For example, to calculate the health grade of ebg2, you should use the health member function (member function) in gamelevel class (class ). Now, gamelevel: Health is a function declared to get a parameter (a reference to gamecharacter), but it actually gets two parameters, because it also gets an implicit gamelevel parameter -- pointing to this. However, the health value calculation function of gamecharacters only obtains a single parameter: The gamecharacter that calculates the health value. If we want to use gamelevel: Health to calculate the health value of ebg2, we must "modify" it in some way to adapt it to obtaining only the unique parameter (A gamecharacter ), instead of two (one gamecharacter and one gamelevel ). In this example, we always use currentlevel as the gamelevel object to calculate the health value of ebg2. Therefore, Every time gamelevel: Health is called to calculate the health value of ebg2, we need "bind" (solidification) currentlevel to use as the gamelevel object. This is what the tr1: bind Call does: it specifies that the health value calculation function of ebg2 should always use currentlevel as the gamelevel object.

We skipped a lot of details, such as why "_ 1" means "using currentlevel as the gamelevel object when gamelevel: Health is called for ebg2 ". Such details are not enlightening, and they will move away from the basic point of my attention: when calculating a role's health value, by using tr1 :: function instead of a function pointer (function pointer), we will allow the customer to useAny compatible callable entity(Any compatible callable entity ). Cool, right?

The "classic" strategy pattern ("classic" policy Mode)

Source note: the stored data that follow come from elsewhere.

-- ==== Sys2Proof/Machine/Firmware.lean ====
section
/-! DEFINITION. Firmware slots, attestation, watchdogs, soft errors and module reset (00 R4; 04 R84; 12 R231, R232; 13 R234,
R246, R248). -/
namespace Sys2Proof.Machine

/-! ## Firmware images (13 R246) -/

/-- Bytes at a physical address that a request names lie in memory. -/
def State.inMemory (s : State) (pa n : Nat) : Bool := inHbm pa n || inTier pa n || s.inCupola pa n

/-- The 48 bytes of a SHA-384 digest. -/
def digest (l : List Byte) : List Byte := toLe 48 (Config.sha384 l).toNat

/-- An image of 160 bytes of header and a body: its parts checked, or none. -/
def imageOf (bs : List Byte) (minimum : Nat) : Option Image :=
  let w := fromLe (bs.take 16)
  let body := bs.drop 160
  let version := bits w 127 96
  if bits w 31 0 = 0x57464E47 ∧ bits w 63 32 = 1 ∧ bits w 95 64 = body.length ∧ (bs.drop 16).take 48 = digest body ∧
      Config.firmwareKeyAccepts (bs.take 64) ((bs.drop 64).take 96) = true ∧ minimum ≤ version
  then some { body := body, version := version } else none

/-- FW_INSTALL: refused for the running slot, and when the signature or the security version fails (13 R246). -/
def execFwInstall (s : State) : Out State :=
  request 0xD s (fun x s1 =>
    let slot := x.getD 0 0
    let pa := x.getD 1 0
    let n := x.getD 2 0
    if 1 < slot ∨ !s1.inMemory pa n then malformed s1
    else if slot = s1.fw.running ∨ n < 160 then refused s1
    else
      let s2 := s1.sawPhys 0 [(pa, n)]
      match imageOf (s1.viewBytes (physKey pa) n) s1.fw.minimum with
      | none => refused s2
      | some i => done { s2 with fw := { s2.fw with
          slots := s2.fw.slots.set slot i
          next := some slot } })

/-- FW_COMMIT: the trial image sets COMMIT; the fused minimum rises to its security version (13 R246). -/
def execFwCommit (s : State) : Out State :=
  if !s.fw.trial then .next s else
  let v := (s.fw.slots.getD s.fw.running { body := [], version := 0 }).version
  let s1 := s.ctlSet .fwStatus 0 4
  .next { s1 with fw := { s1.fw with
    trial := false
    minimum := max s1.fw.minimum v } }

/-- FW_STATUS as it reads: COMMIT, TRIAL and SLOT. -/
def State.fwStatusWord (s : State) : Nat :=
  bits (s.ctlN .fwStatus 0) 2 2 * 4 + (if s.fw.trial then 2 else 0) + s.fw.running % 2

/-! ## Reset (00 R4, 06 R388) -/

/-- The part after a module reset that boots a slot: every register at its reset value, memory unwritten; firmware slots and the
fused minimum stay, time goes on, and the model's own inputs and counters too. -/
def State.boot (s : State) (slot : Nat) (trial : Bool) : State :=
  { State.reset with
    env := { s.env with
      resetAt := s.env.cycle
      turn := 0 }
    fw := { s.fw with
      running := slot
      next := none
      trial := trial
      started := s.env.cycle } }

/-- MODULE_RESET: an image installed since the last reset boots on trial. An image on trial that has not committed stays on trial, its 30 s
beginning again with its start (13 R246). -/
def execModuleReset (s : State) : Out State :=
  match s.fw.next with
  | some n => .next (s.boot n true)
  | none => .next (s.boot s.fw.running s.fw.trial)

/-- FW_TRIAL_TIMEOUT: 30 s pass without COMMIT; the part is reset from the other slot and FW_REVERTED is posted. An image that was installed
there during the trial boots on trial (13 R246). -/
def execFwTrialTimeout (s : State) : Out State :=
  if !s.fw.trial || decide (s.env.cycle - s.fw.started < usCycles 30000000) then .next s else
  let slot := 1 - s.fw.running
  .next ((s.boot slot s.fw.next.isSome).post { ring := 0, code := 8, part := 0, w := 0, x := slot, y := 0, z := 0 })

/-- The commands of a queue whose grids have no final STATUS yet, as the grids show them. -/
def State.runOf (s : State) (n : Nat) : List Cmd :=
  s.grids.filterMap (fun e => match e.2.cmd with
    | some (q, k) => if q = n ∧ e.2.status = 0 then some { n := k, grids := [e.1] } else none
    | none => none)

/-- What a restarted Turret knows of a queue: the copy of its control block that is in force, its head block, its tail word, its fault
area and its grids. The time that a WAIT has waited, which none of these holds, begins again (13 R234, R240 to R243; log 100). -/
def State.rebuilt (s : State) (n : Nat) : Queue :=
  let q := s.queue n
  let sel := s.ownView (physKey q.block) 8 % 2
  let q1 := { q.load q.block (s.ownView (physKey (q.block + 0x40 + 0x40 * sel)) 64) with
    part := q.part
    ctx := q.ctx }
  let head := (s.ownRead q1.acc q1.headBlk 8).getD q.head
  let w := (s.ownRead q1.acc (add64 q1.headBlk 8) 8).getD q.status
  { q1 with
    head := head
    seen := (s.ownRead q1.acc q1.tail 8).getD head
    state := bits w 63 56
    op := bits w 15 8
    code := bits w 7 0
    waitSince := none
    faRecs := if q1.fa = 0 then 0 else (s.ownRead q1.acc q1.fa 8).getD q.faRecs
    run := s.runOf n }

/-- What a rebuilding of a queue reads. -/
def State.sawQueue (s : State) (n : Nat) : State :=
  let q := s.queue n
  let sel := s.ownView (physKey q.block) 8 % 2
  let q1 := s.rebuilt n
  ((s.sawPhys q.part [(q.block, 8), (q.block + 0x40 + 0x40 * sel, 64)]).sawAll q1.acc [(q1.headBlk, 16), (q1.tail, 8)]).sawAll q1.acc
    (if q1.fa = 0 then [] else [(q1.fa, 8)])

/-- A queue is rebuilt, and what it then asks for is done. -/
def State.rebuild (s : State) (n : Nat) : State := ((s.setQueue n (s.rebuilt n)).sawQueue n).examine n

/-- A Turret restarts: it reads again what it needs of the queues that it serves. -/
def State.restartTurret (s : State) (turret : Nat) : State :=
  ((s.ctrl.queues.filter (fun e => e.2.mapped && e.2.slot.any (fun k => turretOf k == turret))).map (·.1)).foldl (fun t n => t.rebuild n) s

/-- Campanile restarts: it reads again what it needs of the queues without a slot, whose WAITs begin again; the queues' ages are equal, and a put
count more than 256 ahead is met as if it had just been stored (13 R234, R236; log 100). Events held back are kept, for R239 drops none. -/
def State.restartCampanile (s : State) : State :=
  let take := s.reqTake
  let skip := if take + 256 < s.reqPut then some (take + 256, s.reqPut) else none
  let s1 : State := { s with ctrl := { s.ctrl with
      skip := skip
      queues := s.ctrl.queues.map (fun e => (e.1, { e.2 with
        age := s.env.fresh })) } }
  (s.ctrl.queues.filter (fun e => e.2.mapped && e.2.slot.isNone)).foldl (fun t e => t.rebuild e.1) (s1.useIds 1)

/-- WATCHDOG_FIRE: a firmware core, Turret 0 to 47 or else Campanile, restarts from the running slot and rebuilds what it knew from queue
control blocks, head blocks, event rings and hardware counters. No data-plane work stops, and no command runs twice (13 R234). -/
def execWatchdogFire (core : Nat) (s : State) : Out State := .next (if core < 48 then s.restartTurret core else s.restartCampanile)

/-! ## Attestation (13 R248) -/

/-- The 208 bytes of a report that are signed. -/
def State.report (s : State) (nonce : List Byte) : List Byte :=
  let body (i : Nat) : List Byte := (s.fw.slots.getD i { body := [], version := 0 }).body
  let other := body (1 - s.fw.running)
  toLe 4 1 ++ toLe 4 (if s.disp.whole then 0 else 1 + s.disp.slices % 256 * 256) ++ toLe 16 features.toNat ++
  toLe 16 s.ctrl.accept.toNat ++ toLe 8 s.self ++ nonce ++ digest (body s.fw.running) ++
  (if other.isEmpty then List.replicate 48 0 else digest other) ++ toLe 4 s.fw.minimum ++ List.replicate 12 0

/-- ATTEST: reads a nonce and writes a signed report (13 R248). -/
def execAttest (s : State) : Out State :=
  request 0xE s (fun x s1 =>
    let np := x.getD 0 0
    let rp := x.getD 1 0
    if !s1.inMemory np 48 ∨ !s1.inMemory rp 304 then malformed s1 else
    let r := s1.report (s1.viewBytes (physKey np) 48)
    let late : LateW := { part := 0, key := physKey rp, n := 304, w := fromLe (r ++ toLe 96 (Config.identitySign r).toNat), add := false }
    done ((s1.sawPhys 0 [(np, 48)]).lateStore (ownAsk 0 true) late))

/-! ## Soft errors (04 R84, 12 R231) -/

/-- The four 16-byte units of the 64-byte sector of a key are poisoned. -/
def Memory.poisonSector (m : Memory) (k place : Nat) : Memory :=
  let base := k / 4 / 64 * 64 * 4 + k % 4
  (List.range 4).foldl (fun m' i => m'.poisonUnit (unitOf (keyAdd base (16 * i))) place) m

/-- The partition that counts a soft error: that of the stack, of the group's core or of the team's core. -/
def State.eccPart (s : State) (place unit : Nat) : Nat :=
  if place ≤ 2 then s.partOfStack (stackOfRange (unit / 4))
  else if place = 4 then ((s.groups.get? (unit / 512)).map (fun g => s.partOfCore g.core)).getD 0
  else if place = 5 then ((s.teams.get? (unit / 16)).map (fun t => s.partOfCore t.core)).getD 0
  else ((s.teams.find? (fun e => e.2.scrId == unit / 4 / 2 ^ 24)).map (fun e => s.partOfCore e.2.core)).getD 0

/-- A register's number within its group names a register that can hold an error: vR by R, sN by 256 + N, pN by 320 + N. -/
def poisonable (r : Nat) : Bool := decide (r < 128) || (decide (256 < r) && decide (r < 320)) || (decide (320 < r) && decide (r < 328))

/-- ECC_ERROR: a soft error is corrected and counted, or its unit is poisoned (12 R231). `unit` is the key of a byte for memory,
Cupola, L2 and core SRAM; 512 x group + register for a register; 16 x team + tile for a tile. -/
def execEccError (place unit fatal : Nat) (s : State) : Out State :=
  let part := s.eccPart place unit
  if fatal = 0 then .next (s.count .eccCorrected part 1) else
  match place with
  | 4 =>
    if !poisonable (unit % 512) || (s.groups.get? (unit / 512)).isNone then .next s else
    .next ((s.modGroup (unit / 512) (fun g => { g with poison := (g.poison ++ [unit % 512]).eraseDups })).count .eccPoisoned part 1)
  | 5 => .next ((s.modTeam (unit / 16) (fun t => t.poisonTile (unit % 16))).count .eccPoisoned part 1)
  | p =>
    if 3 < p then .next s else
    .next ({ s with
      mem := s.mem.poisonSector unit p
      eng := { s.eng with ops := s.eng.ops.map (fun (o : MxOp) => o.taint unit) } }.count .eccPoisoned part 1)

end Sys2Proof.Machine
end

If you enter design patterns more deeply than C ++, a more common practice of strategy is to use health-calculation function) create a virtual member function (Virtual member function) independent health-calculation hierarchy (health value calculation inheritance system ). The hierarchy design looks like this:

If you are not familiar with the UML notation, this means that when evilbadguy and eyecandycharacter are used as derived classes (derived classes), gamecharacter is the root of this inheritance hierarchy (inheritance system; healthcalcfunc is the root of another inheritance hierarchy (inheritance system) with derived classes (derived class) slowhealthloser and fasthealthloser; each gamecharacter type object contains a pointer to an object derived from healthcalcfunc.

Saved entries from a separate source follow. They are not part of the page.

-- ==== Sys2Proof/Laws/PerInstr.lean ====
section
/-! SUPPORT. For every instruction: what it encodes to, decodes to it (15 R265 to R278). One lemma per constructor. -/
namespace Sys2Proof.Laws

/-- The bytes of a well-formed instruction decode to it, with every operand, and leave what follows it. -/
def RoundTrip.Statement (i : Instr) : Prop :=
  i.wf = true → ∀ w, encode i = some w → ∀ rest, decode (leBytes i.size w ++ rest) = .ok (i, rest)

/-! ## Fields of a word -/

theorem bv_eq {n : Nat} (w hi lo : Nat) (x : BitVec n) (h : fld w hi lo = x.toNat) : (bv w hi lo : BitVec n) = x := by
  simp [bv, h]
theorem leaf_ok (i : Instr) (h : i.wf = true) : leaf true i = some i := by simp [leaf, h]
theorem alt_ok (b : Bool) (i : Instr) (o : Option Instr) (hb : b = true) (h : i.wf = true) : (leaf b i <|> o) = some i := by
  simp [leaf, hb, h]
theorem alt_no (b c : Bool) (i j : Instr) (hb : b = false) (hc : c = true) (h : j.wf = true) : (leaf b i <|> leaf c j) = some j := by
  simp [leaf, hb, hc, h]
theorem decode_short (w : Nat) (i : Instr) (rest : List Byte) (h : w < 2 ^ 16) (ho : w % 2 = 0) (hd : decode16 w = some i) :
    decode (leBytes 2 w ++ rest) = .ok (i, rest) := by
  have h1 : half (BitVec.ofNat 8 w) (BitVec.ofNat 8 (w / 256)) = w := by simp [half]; omega
  have h2 : (w % 2 == 0) = true := by simp [ho]
  simp only [leBytes, List.cons_append, List.nil_append, decode, h1, if_pos h2, hd]
theorem decode_long (w : Nat) (i : Instr) (rest : List Byte) (h : w < 2 ^ 32) (ho : w % 2 = 1) (hd : decode32 w = some i) :
    decode (leBytes 4 w ++ rest) = .ok (i, rest) := by
  have h1 : half (BitVec.ofNat 8 w) (BitVec.ofNat 8 (w / 256)) = w % 65536 := by simp [half]; omega
  have h2 : half (BitVec.ofNat 8 (w / 256 / 256)) (BitVec.ofNat 8 (w / 256 / 256 / 256)) = w / 65536 := by simp [half]; omega
  have h3 : ¬ (w % 65536 % 2 == 0) = true := by simp; omega
  have h4 : w % 65536 + 65536 * (w / 65536) = w := by omega
  simp only [leBytes, List.cons_append, List.nil_append, decode, h1, h2, if_neg h3, h4, hd]
theorem decode32_decodeFs (x : Nat) (h : fld x 6 1 = 56) : decode32 x = decodeFs x := by rw [decode32, h]; rfl
theorem decode32_decodeFsi (x : Nat) (h : fld x 6 1 = 57) : decode32 x = decodeFsi x := by rw [decode32, h]; rfl
theorem decode32_decodeFx3C (x : Nat) (h : fld x 6 1 = 60) : decode32 x = decodeFx3C x := by rw [decode32, h]; rfl
theorem decode32_decodeFx3D (x : Nat) (h : fld x 6 1 = 61) : decode32 x = decodeFx3D x := by rw [decode32, h]; rfl
theorem decode32_decodeFx3E (x : Nat) (h : fld x 6 1 = 62) : decode32 x = decodeFx3E x := by rw [decode32, h]; rfl
theorem decode32_decodeFx3F (x : Nat) (h : fld x 6 1 = 63) : decode32 x = decodeFx3F x := by rw [decode32, h]; rfl
/-! What a word made of fields reads back as: one lemma per layout. -/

This is the corresponding framework code:

Class gamecharacter; // Forward Declaration

Class healthcalcfunc {
Public:

...
Virtual int calc (const gamecharacter & GC) const
{...}
...

};

Healthcalcfunc defaulthealthcalc;

Class gamecharacter {
Public:
Explicit gamecharacter (Healthcalcfunc * phcf = & defaulthealthcalc)
: Phealthcalc (phcf)
{}

Int healthvalue () const
{ReturnPhealthcalc-> calc (* This);}

...

PRIVATE:
Healthcalcfunc * phealthcalc;
};

This method is attractive because people familiar with the "standard" strategy pattern implementation can quickly identify it, plus it provides the inheritance system through the healthcalcfunc hierarchy) add a derived class (derived class) to fine-tune the possibility of an existing healthy value calculation algorithm.

Summary (Summary)

The basic recommendation of this item is to consider alternative virtual functions when you are looking for a design to solve the problem. The following is a brief review of the optional methods we have examined:

  • UseNon-virtual interface idiom(Nvi idiom) (non-Virtual Interface Usage), which uses public non-virtual member functions (Public Non-virtual member functions) to package virtual functions (virtual functions) with lower Access Permissions) template Method Design Pattern (template method mode.
  • UseFunction pointer data members(Function pointer data member) replaces virtual functions, an obvious form of strategy design pattern.
  • UseTr1: function data members(Data member) instead of virtual functions (virtual functions), this allows the use of any callable entity (any callable entity) compatible with what you need ). This is also a form of strategy design pattern.
  • UseVirtual functions in another hierarchy(Virtual functions in another inheritance system) replace virtual functions in one hierarchy (virtual functions in a single inheritance system ). This is a common implementation of strategy design pattern.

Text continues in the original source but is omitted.